= Dataset extract =
-- ==== Sys2Proof/Machine/Dispatch.lean ====
section
/-! DEFINITION. The meaning of each instruction: one arm per constructor of Instr. -/

namespace Sys2Proof.Machine

def exec (i : Instr) (s : State) : Host.Outcome State Fault Refusal :=
  match i with
  | .gray => Sys2Proof.Machine.execGray s
  | .smooth => Sys2Proof.Machine.execSmooth s
  | .preprocess => Sys2Proof.Machine.execPreprocess s
  | .gradient => Sys2Proof.Machine.execGradient s
  | .nms => Sys2Proof.Machine.execNms s
  | .hyst => Sys2Proof.Machine.execHyst s
  | .detect => Sys2Proof.Machine.execDetect s
  | .hrd addr => Sys2Proof.Machine.execHrd addr s
  | .hwr addr be wdata => Sys2Proof.Machine.execHwr addr be wdata s

end Sys2Proof.Machine
end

= Required action =
The full listing, top to bottom: write it out again exactly.

= Answer =
-- ==== Sys2Proof/Machine/Dispatch.lean ====
section
/-! DEFINITION. The meaning of each instruction: one arm per constructor of Instr. -/

namespace Sys2Proof.Machine

def exec (i : Instr) (s : State) : Host.Outcome State Fault Refusal :=
  match i with
  | .gray => Sys2Proof.Machine.execGray s
  | .smooth => Sys2Proof.Machine.execSmooth s
  | .preprocess => Sys2Proof.Machine.execPreprocess s
  | .gradient => Sys2Proof.Machine.execGradient s
  | .nms => Sys2Proof.Machine.execNms s
  | .hyst => Sys2Proof.Machine.execHyst s
  | .detect => Sys2Proof.Machine.execDetect s
  | .hrd addr => Sys2Proof.Machine.execHrd addr s
  | .hwr addr be wdata => Sys2Proof.Machine.execHwr addr be wdata s

end Sys2Proof.Machine
end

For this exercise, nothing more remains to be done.